Check that the data looks sane.

In [None]:
df

Plot the data as a further sanity check.

In [None]:
%%time
df.plot()

## Make the data suitable for ingestion

First, check the WKT for the projection.

In [None]:
df.crs.to_wkt()

This could be a non-EPSG CRS. Let's make sure by asking GeoPandas for its EPSG code.

In [None]:
df.crs.to_epsg() is None

Currently GeoPandas doesn't support non-EPSG CRSs, so if this isn't EPSG we'll have to reproject before ingesting it. The target CRS must be chosen according to the are and application. For demonstration purposes, we use EPSG 31370 below.

In [None]:
%%time
df_31370 = df.to_crs(epsg=31370)
df_31370

Let's just make sure that the CRS is now as expected.

In [None]:
df_31370.crs.to_epsg()

Now we need to check the types of the columns in the GeoDataFrame, so we can create corresponding columns in the geoDB collection. We're doing this before `NaN` replacement, because `NaN` replacement can mess with the dtypes – see e.g. <https://stackoverflow.com/questions/59500812/pandas-dataframe-replace-change-dtype-of-columns>. We can use the `dtypes` property to see the types:

In [None]:
df_31370.dtypes

The `OBJECTID` has type `float64`, which isn't ideal: we know the ID is an integer, and can see it in the quick view of the DataFrame above. Let's cast it to an `int64` before putting it in the database.

In [None]:
df_31370["OBJECTID"] = df_31370["OBJECTID"].astype("int64")

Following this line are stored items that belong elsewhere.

-- ==== Sys2Proof/Tests/Slice0.lean ====
section
/-! SUPPORT. Small tests: ill-formed commands are refused, and for the hypotheses of every statement a state that meets them. -/

-- Many short decisions at once would each take a thread; one after another they stay within the memory limit.
set_option Elab.async false

namespace Sys2Proof.Tests

open Sys2Proof Sys2Proof.Machine

/-- A powered engine whose partition 0 owns tile 0 and runs cycle `cyc` of a tick of 6,504 cycles, with a step program at work in core 0. -/
def running (cyc : Nat) : State :=
  let s := ((State.reset.wr .sps sps.POWER_GOOD 1).wr (.mesh 0) mesh.PART_ID 0).wr (.core 0) core.SEQ_STATE 1
  ((s.wr (.tickgen 0) tickgen.PERIOD 813).wr (.tickgen 0) page.STATE 2).updPart 0 (fun p =>
    { p with phase := .running, cyc := cyc, wall := cyc, sched := 7000 + cyc, tick := 5, finalDone := true, tiles := [0] })

/-- The same with one command word in the queue of core 0, whose record is otherwise `c`. -/
def withWord (w : Nat) (c : Core := {}) : State :=
  (running 40).updCore 0 (fun _ => { c with queue := [{ word := w, idx := 7 }], fetching := true })

/-- A command word: opcode, F, A, B, LEN and the specific field, executed whatever the slot's state. -/
def word (op f a b len spec : Nat) : Nat := op * 2 ^ 120 + 2 ^ 98 + f * 2 ^ 96 + a * 2 ^ 72 + b * 2 ^ 48 + len * 2 ^ 32 + spec

/-- The queue entry of a word. -/
def entry (w : Nat) : CmdEntry := { word := w, idx := 7 }

/-- Whether core `g` issues `e` now. -/
def takesB (s : State) (g op : Nat) (un : Unit4) (e : CmdEntry) : Bool :=
  s.issuable g = some e && cOp e.word = op && unitOf op = some un && (s.core g).accepts un (s.cycOf g)

theorem takes_of {s : State} {g op : Nat} {un : Unit4} {e : CmdEntry} (h : takesB s g op un e = true) : s.Takes g op un e := by
  simp only [takesB, Bool.and_eq_true, decide_eq_true_eq] at h
  exact ⟨h.1.1.1, h.1.1.2, h.1.2, h.2⟩

/-! ### Well-formed commands -/

theorem test_wf_partition : Instr.wf (.submit 11 {}) = true ∧ Instr.wf (.submit 12 {}) = false ∧ Instr.wf (.tickBoundary 12 0) = false := by decide
theorem test_wf_core : Instr.wf (.nop 18431) = true ∧ Instr.wf (.nop 18432) = false ∧ Instr.wf (.send 18432 .none) = false := by decide
theorem test_wf_tile : Instr.wf (.epochEnd 71) = true ∧ Instr.wf (.epochEnd 72) = false := by decide
theorem test_wf_site : Instr.wf (.memReq 15 false) = true ∧ Instr.wf (.memReq 16 false) = false := by decide
theorem test_wf_channel : Instr.wf (.stackRefresh 0 31) = true ∧ Instr.wf (.stackRefresh 0 32) = false := by decide
theorem test_wf_crag : Instr.wf (.xorDeltaApply 1151) = true ∧ Instr.wf (.xorDeltaApply 1152) = false := by decide
theorem test_wf_port : Instr.wf (.nak 7 0 0 0 0 true false) = true ∧ Instr.wf (.nak 8 0 0 0 0 true false) = false := by decide
theorem test_wf_control_tile : Instr.wf (.heartbeat 1) = true ∧ Instr.wf (.heartbeat 2) = false := by decide
theorem test_wf_register_word : Instr.wf (.period 0 (2 ^ 32 - 1)) = true ∧ Instr.wf (.period 0 (2 ^ 32)) = false := by decide
theorem test_wf_register_address : Instr.wf (.registerWrite (2 ^ 26 - 4) 0) = true ∧ Instr.wf (.registerWrite (2 ^ 26) 0) = false := by decide
theorem test_wf_page : Instr.wf (.lock (.crag 71 15)) = true ∧ Instr.wf (.lock (.crag 71 16)) = false ∧ Instr.wf (.lock (.saddle 0 5)) = false := by decide
theorem test_wf_rail_monitor : Instr.wf (.calStart (.rmbTile 0)) = true ∧ Instr.wf (.calStart (.therm 0)) = false := by decide
theorem test_wf_saddle : Instr.wf (.saddleSpareSwap 0 1) = true ∧ Instr.wf (.saddleSpareSwap 0 0) = false := by decide
theorem test_wf_router_port : Instr.wf (.flitArrival 0 6 false) = true ∧ Instr.wf (.flitArrival 0 7 false) = false := by decide
theorem test_wf_reduction : Instr.wf (.reductionResult 0 15) = true ∧ Instr.wf (.reductionResult 0 16) = false := by decide
theorem test_wf_phase : Instr.wf (.phaseLoss 0 16 false) = true ∧ Instr.wf (.phaseLoss 0 17 false) = false ∧ Instr.wf (.phaseLoss 90 0 false) = false := by decide
theorem test_wf_handle : Instr.wf (.ttlExpire 0 (2 ^ 17 - 1)) = true ∧ Instr.wf (.ttlExpire 0 (2 ^ 17)) = false := by decide
theorem test_wf_page_mover : Instr.wf (.copy 0 {} .none) = true ∧ Instr.wf (.copy 0 { region := 64 } .none) = false := by decide
theorem test_wf_export : Instr.wf (.exportDescriptor 0 { nflit := 1 }) = true ∧ Instr.wf (.exportDescriptor 0 {}) = false := by decide
theorem test_wf_command_entry : Instr.wf (.commandFetch 0 (List.replicate 64 0)) = true ∧ Instr.wf (.commandFetch 0 []) = false := by decide
theorem test_wf_load : Instr.wf (.loadImage 0 { desc := List.replicate 64 0 }) = true ∧ Instr.wf (.loadImage 0 {}) = false := by decide
theorem test_wf_training : Instr.wf (.portTrain 0 {}) = true ∧ Instr.wf (.portTrain 0 { credits := [] }) = false := by decide
theorem test_wf_rails : Instr.wf (.powerOn true [.tile 71]) = true ∧ Instr.wf (.powerOn true [.tile 72]) = false := by decide
theorem test_wf_bringup : Instr.wf (.bringup {}) = true ∧ Instr.wf (.bringup { tiles := [72] }) = false := by decide
theorem test_wf_start : Instr.wf (.partitionStartDone 0 {}) = true ∧ Instr.wf (.partitionStartDone 0 { dead := [18432] }) = false := by decide
theorem test_wf_tally_frame : Instr.wf (.log {}) = true ∧ Instr.wf (.log { fseq := 65536 }) = false := by decide
theorem test_wf_conversion : Instr.wf (.conversionResult (.rmbTile 0) 4096 0) = true ∧ Instr.wf (.conversionResult (.rmbTile 0) 4097 0) = false := by decide

/-! ### The manual's worked figures -/

/-- Core (5,9) of tile (3,2) is 5,525 (R8, R12). -/
theorem test_core_number : coreAt (2 * 9 + 3) 5 9 = 5525 := by decide
/-- A tick of 6,504 cycles is 8,120 cycles under stretch 16 and 7,918 under 14 (R38). -/
theorem test_stretched_tick : tickLen 6504 16 = 8120 ∧ tickLen 6504 14 = 7918 := by decide
/-- The example under R90: s = −6, X = −5, B = −40. -/
theorem test_accumulate : accAdd 0 (-6) (-5) (-40) = (-6 * 2 ^ 35, 0, 0) := by decide
/-- A contribution of one row of R90 moves one counter. -/
theorem test_accumulate_saturates : accAdd accMax 1 48 0 = (accMax, 1, 0) ∧ accAdd accMax 4 (-1) 0 = (accMax, 1, 0) ∧ accAdd 0 (-3) (-1) 0 = (-1, 0, 1) := by decide +kernel
/-- The digits of E4M3 codes 0x5B and 0x15 (R85). -/
theorem test_digits : planeVal .mxfp8 1 0x5B = 44 ∧ planeVal .mxfp8 0 0x5B = 0 ∧ planeVal .mxfp8 0 0x15 = 26 := by decide
/-- The block of R92 with amax 14.5: scale exponent 1, 14.5 clips to 6, 13.0 rounds to 6. -/
theorem test_mx_block : (mxBlock false [.fin false 29 (-1), .fin false 13 0, .fin false 1 (-3)]).1 = [7, 7, 0] ∧
    (mxBlock false [.fin false 29 (-1), .fin false 13 0]).2 = (128, 1, 0) := by decide +kernel
/-- The example under R186: offset 0x123456 of a STRIPED region of WEIGHT set 1 with BASE 4,096. -/
theorem test_stripe : State.reset.locate 0 { kind := 1, set := 1, base := 4096 } 0x123456 = (11, 16925782) := by decide +kernel
/-- The published known answer of Philox-4x32-10 for zero inputs (R490). -/
theorem test_draw : draw 0 0 0 = 0x6627E8D5 := by decide +kernel
/-- The published check value of the CRC-32 that R419 names. -/
theorem test_crc32 : crc32 [49, 50, 51, 52, 53, 54, 55, 56, 57] = 0xCBF43926 := by decide +kernel
/-- The worked example of the thermal control: 231.7 W against 250 mK/W on a baseline of 200 gives k = 14 (R329). -/
theorem test_stretch_request :
    ((((((running 40).wr (.therm 0) therm.THETA_EST 250).wr (.therm 0) therm.THETA_BASE 200).setFlag (.therm 0) therm.COMPUTE_ON true).updPart 0 (fun x =>
      { x with lenSum := 6504, lenN := 1 })).kTile 0 25 { sd := 71, nd := 1, ps := 9268, pn := 10 }) = 14 := by decide +kernel

/-! ### EmptyQueueLetsAClockCyclePass -/

theorem wit_EmptyQueueLetsAClockCyclePass : State.reset.pending = [] := by decide

/-! ### ResetHoldsTheManualsValues -/

theorem wit_ResetHoldsTheManualsValues : page.VER_MAJOR.width ≤ 32 ∧ page.VER_MAJOR.reset < 2 ^ page.VER_MAJOR.width := by decide

/-! ### StepKeepsTablesCanonical -/

theorem wit_StepKeepsTablesCanonical : State.reset.Canon ∧ ∃ t, step State.reset = .next t :=
  ⟨⟨by decide, by decide, fun _ => rfl, by decide, by decide, by decide, by decide, by decide, by decide, by decide, by decide,
    by decide, by decide, by decide, by decide⟩, _, rfl⟩

/-! ### CoreCommandsStayInTheirCore -/

theorem wit_CoreCommandsStayInTheirCore : coreOf (.nop 3) = some 3 ∧ ∃ t, exec (.nop 3) State.reset = .next t := ⟨by decide, _, rfl⟩

/-! ### SequencerCommandsComplete -/

theorem wit_SequencerCommandsComplete :
    (withWord (word 0x81 0 0 0 0 0)).Takes 0 0x81 .sequencer (entry (word 0x81 0 0 0 0 0)) ∧
    (withWord (word 0x70 0 0 0 0 3)).Takes 0 0x70 .sequencer (entry (word 0x70 0 0 0 0 3)) ∧
    (withWord (word 0x82 0 0 0 0 9)).Takes 0 0x82 .sequencer (entry (word 0x82 0 0 0 0 9)) ∧
    (withWord (word 0x80 0 0 0 0 0)).Takes 0 0x80 .sequencer (entry (word 0x80 0 0 0 0 0)) ∧
    (withWord (word 0xF0 0 0 0 0 0)).Takes 0 0xF0 .sequencer (entry (word 0xF0 0 0 0 0 0)) :=
  ⟨takes_of (by decide +kernel), takes_of (by decide +kernel), takes_of (by decide +kernel), takes_of (by decide +kernel),
    takes_of (by decide +kernel)⟩

/-! ### CommandsLeaveTheQueueInOrder -/

/-- A send that is not selected: its slot is empty and ALL is 0. -/
def skipped : Nat := 0x30 * 2 ^ 120 + 5

theorem wit_CommandsLeaveTheQueueInOrder :
    (((withWord skipped).core 0).oldest = some (entry skipped) ∧ (withWord skipped).coreRuns 0 = true ∧
      ((withWord skipped).core 0).issuedAt ≠ some ((withWord skipped).cycOf 0) ∧
      ((withWord skipped).core 0).selected skipped = false ∧ cOp skipped = 0x30) ∧
    (let e : CmdEntry := { word := 0xF0 * 2 ^ 120, issued := true, doneAt := some 40 }
     let s := (running 40).updCore 0 (fun _ => { queue := [e] })
     (s.core 0).queue = [e] ∧ s.coreBody 0 = true ∧ e.issued = true ∧ e.done (s.cycOf 0) = true ∧ cOp e.word = 0xF0) ∧
    (let e : CmdEntry := { word := 0x81 * 2 ^ 120, issued := true, doneAt := some 40 }
     let s := (running 40).updCore 0 (fun _ => { queue := [e] })
     (s.core 0).queue = [e] ∧ s.coreBody 0 = true ∧ e.issued = true ∧ e.done (s.cycOf 0) = true ∧ cOp e.word ≠ 0xF0) := by decide +kernel

/-! ### ArrayConfigurationCommands -/

theorem wit_ArrayConfigurationCommands :
    (withWord (word 3 0 0 0 0 0x8000)).Takes 0 3 .array (entry (word 3 0 0 0 0 0x8000)) ∧
    (withWord (word 4 0 0 0 0 0x10005)).Takes 0 4 .array (entry (word 4 0 0 0 0 0x10005)) ∧
    ((withWord (word 0x60 0 0 0 0 130)).Takes 0 0x60 .array (entry (word 0x60 0 0 0 0 130)) ∧ bits (word 0x60 0 0 0 0 130) 29 3 = 0 ∧
      bits (word 0x60 0 0 0 0 130) 32 64 = 0 ∧ bits (word 0x60 0 0 0 0 130) 0 8 ≠ 0 ∧ bits (word 0x60 0 0 0 0 130) 0 8 ≠ 255) ∧
    ((withWord (word 0x62 0 0 0 0 9)).Takes 0 0x62 .array (entry (word 0x62 0 0 0 0 9)) ∧ bits (word 0x62 0 0 0 0 9) 4 28 = 0) ∧
    ((withWord (word 0x61 0 0x800000 0 2 0)).Takes 0 0x61 .array (entry (word 0x61 0 0x800000 0 2 0)) ∧
      bits (word 0x61 0 0x800000 0 2 0) 0 32 = 0 ∧ rangeOk [.slabArea] (cA (word 0x61 0 0x800000 0 2 0)) 16 = true) ∧
    ((withWord (word 0x71 0 0 0 0 0)).Takes 0 0x71 .sequencer (entry (word 0x71 0 0 0 0 0)) ∧ bits (word 0x71 0 0 0 0 0) 1 31 = 0) := by
  refine ⟨takes_of ?_, takes_of ?_, ⟨takes_of ?_, ?_, ?_, ?_, ?_⟩, ⟨takes_of ?_, ?_⟩, ⟨takes_of ?_, ?_, ?_⟩, takes_of ?_, ?_⟩ <;> decide +kernel

/-! ### CommandsStoreOnlyAtTheirDestination -/

theorem wit_CommandsStoreOnlyAtTheirDestination :
    (let s := withWord (word 0x20 0 0x100 0x200 4 0x30000)
     coreOf (.wuAdd 0 {} .none) = some 0 ∧ (∃ t, exec (.wuAdd 0 {} .none) s = .next t) ∧
      storesTo s (.wuAdd 0 {} .none) = [(0x300, 16)] ∧ ∀ r ∈ storesTo s (.wuAdd 0 {} .none), 0x310 < r.1 ∨ r.1 + r.2 ≤ 0x310) :=
  ⟨by decide, ⟨_, rfl⟩, by decide +kernel, by decide +kernel⟩

/-! ### WideElementwiseResults -/

theorem wit_WideElementwiseResults :
    (withWord (word 0x20 0 0x100 0x200 4 0x30000)).Takes 0 0x20 .wide (entry (word 0x20 0 0x100 0x200 4 0x30000)) ∧
    (withWord (word 0x21 0 0x100 0x200 4 0x30000)).Takes 0 0x21 .wide (entry (word 0x21 0 0x100 0x200 4 0x30000)) ∧
    (withWord (word 0x22 0 0x100 0x200 4 0x30000)).Takes 0 0x22 .wide (entry (word 0x22 0 0x100 0x200 4 0x30000)) ∧
    (withWord (word 0x23 0 0x100 0x200 4 0x30000)).Takes 0 0x23 .wide (entry (word 0x23 0 0x100 0x200 4 0x30000)) ∧
    (withWord (word 0x24 0 0x100 0 4 0x30000)).Takes 0 0x24 .wide (entry (word 0x24 0 0x100 0 4 0x30000)) ∧
    (withWord (word 0x25 0 0x100 0 4 0x30000)).Takes 0 0x25 .wide (entry (word 0x25 0 0x100 0 4 0x30000)) ∧
    (withWord (word 0x26 0 0x100 0 4 0x30000)).Takes 0 0x26 .wide (entry (word 0x26 0 0x100 0 4 0x30000)) ∧
    (withWord (word 0x27 0 0x100 0 4 0x30000)).Takes 0 0x27 .wide (entry (word 0x27 0 0x100 0 4 0x30000)) ∧
    (let w := word 0x20 0 0x100 0x200 4 0x30000
     cLen w ≠ 0 ∧ rangeOk [.localStore] (cA w) (vecBytes false 4) = true ∧ rangeOk [.localStore] (cB w) (vecBytes false 4) = true ∧
      rangeOk [.localStore] (cDst w) (vecBytes false 4) = true) := by
  refine ⟨takes_of ?_, takes_of ?_, takes_of ?_, takes_of ?_, takes_of ?_, takes_of ?_, takes_of ?_, takes_of ?_, ?_⟩ <;> decide +kernel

Now check if there are any `NaN` values in the DataFrame. If so, we'll need to replace them with `None` before ingestion. This check is mainly for curiosity: we can do the replace in any case, and it will be a no-op if there aren't any `NaN`s.

In [None]:
nan_counts = (df_31370.eq(np.NaN)).sum()
nan_counts

If we do have any `NaN`s, replace them with `None`s. We only do this if there *are* `NaN`s, since it can alter the `dtype`s (see above). This is a fairly crude solution: it would probably be better to do the replace on a per-column basis and only for columns which do contain `NaN`s.

In [None]:
if nan_counts.sum() > 0:
    df_to_ingest = df_31370.replace({np.NaN: None})
else:
    df_to_ingest = df_31370

## Ingest the data

Now we need to add our data as a geoDB collection. First, connect to the geoDB and check our user ID.

In [None]:
geodb = GeoDBClient()
geodb.whoami

Make sure that our desired database is available as expected.

In [None]:
geodb.get_my_databases()

Now let's see what collections we currently have in the database, so we can pick an appropriate name for the new one.

In [None]:
target_database_name = "my_database"
geodb.get_my_collections(database=target_database_name)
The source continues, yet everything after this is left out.